Aim of the exercise →
Transcribe every record exactly as it appears.

Provided records →
-- ==== Sys2Proof/Laws/KeepsCommand.lean ====
section
/-! SUPPORT. What the operations of Machine/Command.lean keep (Laws/Keeps.lean). -/

namespace Sys2Proof.Machine

open Sys2Proof

theorem issue_keeps {a : State} {x1 : _} {x2 : _} {x3 : _} {x4 : _} {x5 : _} {x6 : _} {s : State} (hx6 : ∀ y0, Keeps a y0 → Keeps a (x6 y0)) (h : Keeps a s)  : Keeps a (issue x1 x2 x3 x4 x5 x6 s).2 := by
  unfold issue
  repeat' (first | with_reducible assumption | with_reducible apply rejected_keeps | with_reducible apply doneMod_keeps | with_reducible apply hx6 | with_reducible refine Keeps.foldl ?_ _ ?_ | with_reducible refine Keeps.foldl_snd ?_ _ ?_ | intro _ | with_reducible refine Keeps.snd (by with_reducible assumption) ?_ | split)

theorem cmdDone_keeps {a : State} {x1 : _} {x2 : _} {x3 : _} {s : State} (h : Keeps a s)  : Keeps a (cmdDone x1 x2 x3 s) := by
  unfold cmdDone
  repeat' (first | with_reducible assumption | with_reducible apply doneMod_keeps)

end Sys2Proof.Machine
end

Response area →
-- ==== Sys2Proof/Laws/KeepsCommand.lean ====
section
/-! SUPPORT. What the operations of Machine/Command.lean keep (Laws/Keeps.lean). -/

namespace Sys2Proof.Machine

open Sys2Proof

theorem issue_keeps {a : State} {x1 : _} {x2 : _} {x3 : _} {x4 : _} {x5 : _} {x6 : _} {s : State} (hx6 : ∀ y0, Keeps a y0 → Keeps a (x6 y0)) (h : Keeps a s)  : Keeps a (issue x1 x2 x3 x4 x5 x6 s).2 := by
  unfold issue
  repeat' (first | with_reducible assumption | with_reducible apply rejected_keeps | with_reducible apply doneMod_keeps | with_reducible apply hx6 | with_reducible refine Keeps.foldl ?_ _ ?_ | with_reducible refine Keeps.foldl_snd ?_ _ ?_ | intro _ | with_reducible refine Keeps.snd (by with_reducible assumption) ?_ | split)

theorem cmdDone_keeps {a : State} {x1 : _} {x2 : _} {x3 : _} {s : State} (h : Keeps a s)  : Keeps a (cmdDone x1 x2 x3 s) := by
  unfold cmdDone
  repeat' (first | with_reducible assumption | with_reducible apply doneMod_keeps)

end Sys2Proof.Machine
end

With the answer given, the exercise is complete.